* **WHAT IS BEING ASKED**
Return exactly those lines of the material below that fall between the line holding "((∀ x ∈ below, x.1 ≠ r.next) → 4" and the line holding "(∀ rest, s.team?", inclusive.

* **RECORD EXCERPTS**
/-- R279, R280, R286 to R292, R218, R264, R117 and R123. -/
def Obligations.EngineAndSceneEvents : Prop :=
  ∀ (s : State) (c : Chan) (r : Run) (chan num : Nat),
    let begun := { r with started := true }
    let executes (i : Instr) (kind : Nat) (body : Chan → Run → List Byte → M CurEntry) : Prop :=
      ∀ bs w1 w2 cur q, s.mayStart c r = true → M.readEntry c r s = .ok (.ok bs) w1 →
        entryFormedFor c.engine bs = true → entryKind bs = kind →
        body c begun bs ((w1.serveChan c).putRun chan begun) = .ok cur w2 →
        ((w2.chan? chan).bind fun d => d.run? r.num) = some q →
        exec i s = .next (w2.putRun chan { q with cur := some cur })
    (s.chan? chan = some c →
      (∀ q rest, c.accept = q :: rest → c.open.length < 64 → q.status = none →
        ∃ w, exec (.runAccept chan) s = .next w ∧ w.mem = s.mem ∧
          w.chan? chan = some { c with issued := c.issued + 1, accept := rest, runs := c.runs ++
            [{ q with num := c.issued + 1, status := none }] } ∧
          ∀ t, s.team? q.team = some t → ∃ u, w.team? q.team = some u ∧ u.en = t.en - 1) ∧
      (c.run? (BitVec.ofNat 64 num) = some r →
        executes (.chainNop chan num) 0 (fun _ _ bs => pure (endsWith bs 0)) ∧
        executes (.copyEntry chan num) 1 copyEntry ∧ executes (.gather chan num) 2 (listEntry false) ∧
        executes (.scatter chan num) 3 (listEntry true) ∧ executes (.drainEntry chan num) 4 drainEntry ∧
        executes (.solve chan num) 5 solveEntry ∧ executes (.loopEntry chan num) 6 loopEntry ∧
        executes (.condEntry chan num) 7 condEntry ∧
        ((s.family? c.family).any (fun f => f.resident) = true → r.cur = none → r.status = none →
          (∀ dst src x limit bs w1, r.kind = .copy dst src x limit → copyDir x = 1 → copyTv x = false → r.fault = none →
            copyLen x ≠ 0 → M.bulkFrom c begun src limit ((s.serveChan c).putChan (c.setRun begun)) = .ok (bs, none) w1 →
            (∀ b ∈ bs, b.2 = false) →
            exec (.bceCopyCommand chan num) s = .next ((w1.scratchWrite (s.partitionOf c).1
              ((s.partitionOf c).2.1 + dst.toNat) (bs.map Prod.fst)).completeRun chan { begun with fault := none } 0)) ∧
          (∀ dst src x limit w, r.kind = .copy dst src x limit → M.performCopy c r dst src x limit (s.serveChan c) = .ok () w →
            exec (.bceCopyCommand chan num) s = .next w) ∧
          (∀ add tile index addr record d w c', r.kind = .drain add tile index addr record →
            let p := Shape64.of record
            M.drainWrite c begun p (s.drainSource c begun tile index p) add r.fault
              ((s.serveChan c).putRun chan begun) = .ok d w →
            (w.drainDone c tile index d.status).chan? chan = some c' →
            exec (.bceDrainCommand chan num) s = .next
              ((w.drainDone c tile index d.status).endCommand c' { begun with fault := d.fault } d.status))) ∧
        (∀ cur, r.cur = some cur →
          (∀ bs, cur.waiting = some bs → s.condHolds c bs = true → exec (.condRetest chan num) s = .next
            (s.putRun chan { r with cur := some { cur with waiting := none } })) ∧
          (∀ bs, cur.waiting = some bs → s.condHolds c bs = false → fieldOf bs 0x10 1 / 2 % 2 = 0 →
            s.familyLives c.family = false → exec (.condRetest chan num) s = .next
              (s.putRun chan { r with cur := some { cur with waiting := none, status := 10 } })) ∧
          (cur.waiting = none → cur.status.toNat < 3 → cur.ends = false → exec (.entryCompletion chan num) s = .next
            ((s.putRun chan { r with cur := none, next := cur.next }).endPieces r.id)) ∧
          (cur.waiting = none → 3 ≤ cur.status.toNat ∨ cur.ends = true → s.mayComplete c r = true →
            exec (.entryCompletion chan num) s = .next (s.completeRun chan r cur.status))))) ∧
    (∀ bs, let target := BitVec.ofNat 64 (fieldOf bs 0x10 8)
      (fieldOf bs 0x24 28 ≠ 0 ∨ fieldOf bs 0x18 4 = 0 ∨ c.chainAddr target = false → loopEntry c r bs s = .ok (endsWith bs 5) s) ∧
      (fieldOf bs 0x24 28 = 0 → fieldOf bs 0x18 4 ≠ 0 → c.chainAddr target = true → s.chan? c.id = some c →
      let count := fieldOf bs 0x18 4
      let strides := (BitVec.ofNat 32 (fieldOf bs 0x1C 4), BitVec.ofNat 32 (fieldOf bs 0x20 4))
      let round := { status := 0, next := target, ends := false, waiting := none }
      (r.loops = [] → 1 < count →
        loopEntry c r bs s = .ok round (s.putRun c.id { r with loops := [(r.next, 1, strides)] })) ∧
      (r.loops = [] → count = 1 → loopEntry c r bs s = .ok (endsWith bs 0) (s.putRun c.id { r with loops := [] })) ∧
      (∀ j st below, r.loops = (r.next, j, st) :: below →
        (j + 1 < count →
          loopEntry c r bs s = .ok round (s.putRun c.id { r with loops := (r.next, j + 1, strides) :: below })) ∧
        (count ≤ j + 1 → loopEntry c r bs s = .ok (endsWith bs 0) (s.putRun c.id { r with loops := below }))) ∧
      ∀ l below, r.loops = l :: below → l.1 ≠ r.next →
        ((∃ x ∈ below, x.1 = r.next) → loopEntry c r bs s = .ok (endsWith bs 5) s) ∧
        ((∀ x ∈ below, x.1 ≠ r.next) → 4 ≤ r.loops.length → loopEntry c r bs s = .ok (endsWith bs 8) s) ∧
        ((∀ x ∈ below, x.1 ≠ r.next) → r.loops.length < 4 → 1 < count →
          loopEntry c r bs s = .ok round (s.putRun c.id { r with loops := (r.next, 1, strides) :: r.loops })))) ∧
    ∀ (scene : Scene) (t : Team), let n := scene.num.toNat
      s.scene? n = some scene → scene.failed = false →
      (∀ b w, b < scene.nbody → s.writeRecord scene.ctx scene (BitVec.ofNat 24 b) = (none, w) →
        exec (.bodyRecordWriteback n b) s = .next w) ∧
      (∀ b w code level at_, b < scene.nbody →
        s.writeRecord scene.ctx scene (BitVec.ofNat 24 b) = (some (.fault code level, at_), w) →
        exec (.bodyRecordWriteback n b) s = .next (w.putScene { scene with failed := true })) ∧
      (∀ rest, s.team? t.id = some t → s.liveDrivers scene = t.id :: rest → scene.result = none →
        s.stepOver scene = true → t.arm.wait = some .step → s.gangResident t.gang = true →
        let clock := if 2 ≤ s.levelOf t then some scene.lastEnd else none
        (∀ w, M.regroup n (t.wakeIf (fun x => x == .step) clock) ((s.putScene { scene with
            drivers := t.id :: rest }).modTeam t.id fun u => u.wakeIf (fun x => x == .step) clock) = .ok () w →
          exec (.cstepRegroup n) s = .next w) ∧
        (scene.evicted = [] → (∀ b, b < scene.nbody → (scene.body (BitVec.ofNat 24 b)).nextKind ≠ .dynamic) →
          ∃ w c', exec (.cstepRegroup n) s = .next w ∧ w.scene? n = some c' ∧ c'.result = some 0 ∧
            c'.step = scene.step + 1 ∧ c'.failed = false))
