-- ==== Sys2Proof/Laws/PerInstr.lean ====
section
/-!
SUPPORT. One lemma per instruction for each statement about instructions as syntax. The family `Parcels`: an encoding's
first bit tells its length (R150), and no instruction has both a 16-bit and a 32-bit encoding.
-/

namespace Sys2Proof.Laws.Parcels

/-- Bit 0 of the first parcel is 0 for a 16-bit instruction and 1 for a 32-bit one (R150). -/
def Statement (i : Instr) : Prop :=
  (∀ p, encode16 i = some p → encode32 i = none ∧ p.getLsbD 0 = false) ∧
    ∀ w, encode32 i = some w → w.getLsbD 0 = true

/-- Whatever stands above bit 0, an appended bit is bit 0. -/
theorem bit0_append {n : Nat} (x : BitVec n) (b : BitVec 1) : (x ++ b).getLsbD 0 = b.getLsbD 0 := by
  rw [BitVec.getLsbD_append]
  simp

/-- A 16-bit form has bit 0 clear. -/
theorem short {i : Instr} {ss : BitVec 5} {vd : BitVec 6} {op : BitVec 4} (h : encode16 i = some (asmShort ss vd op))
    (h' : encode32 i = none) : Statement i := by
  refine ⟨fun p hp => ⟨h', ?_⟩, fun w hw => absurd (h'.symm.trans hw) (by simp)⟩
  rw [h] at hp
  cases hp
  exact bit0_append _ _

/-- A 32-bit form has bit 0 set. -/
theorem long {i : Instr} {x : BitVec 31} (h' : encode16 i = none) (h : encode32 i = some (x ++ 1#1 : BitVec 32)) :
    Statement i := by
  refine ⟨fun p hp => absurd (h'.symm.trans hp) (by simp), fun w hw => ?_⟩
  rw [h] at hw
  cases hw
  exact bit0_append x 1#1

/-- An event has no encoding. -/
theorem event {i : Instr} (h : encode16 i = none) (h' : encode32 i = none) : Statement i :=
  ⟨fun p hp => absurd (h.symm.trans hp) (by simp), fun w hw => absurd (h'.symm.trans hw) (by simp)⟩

* **RESPONSE TO THE EXERCISE**
        ((∀ x ∈ below, x.1 ≠ r.next) → 4 ≤ r.loops.length → loopEntry c r bs s = .ok (endsWith bs 8) s) ∧
        ((∀ x ∈ below, x.1 ≠ r.next) → r.loops.length < 4 → 1 < count →
          loopEntry c r bs s = .ok round (s.putRun c.id { r with loops := (r.next, 1, strides) :: r.loops })))) ∧
    ∀ (scene : Scene) (t : Team), let n := scene.num.toNat
      s.scene? n = some scene → scene.failed = false →
      (∀ b w, b < scene.nbody → s.writeRecord scene.ctx scene (BitVec.ofNat 24 b) = (none, w) →
        exec (.bodyRecordWriteback n b) s = .next w) ∧
      (∀ b w code level at_, b < scene.nbody →
        s.writeRecord scene.ctx scene (BitVec.ofNat 24 b) = (some (.fault code level, at_), w) →
        exec (.bodyRecordWriteback n b) s = .next (w.putScene { scene with failed := true })) ∧
      (∀ rest, s.team? t.id = some t → s.liveDrivers scene = t.id :: rest → scene.result = none →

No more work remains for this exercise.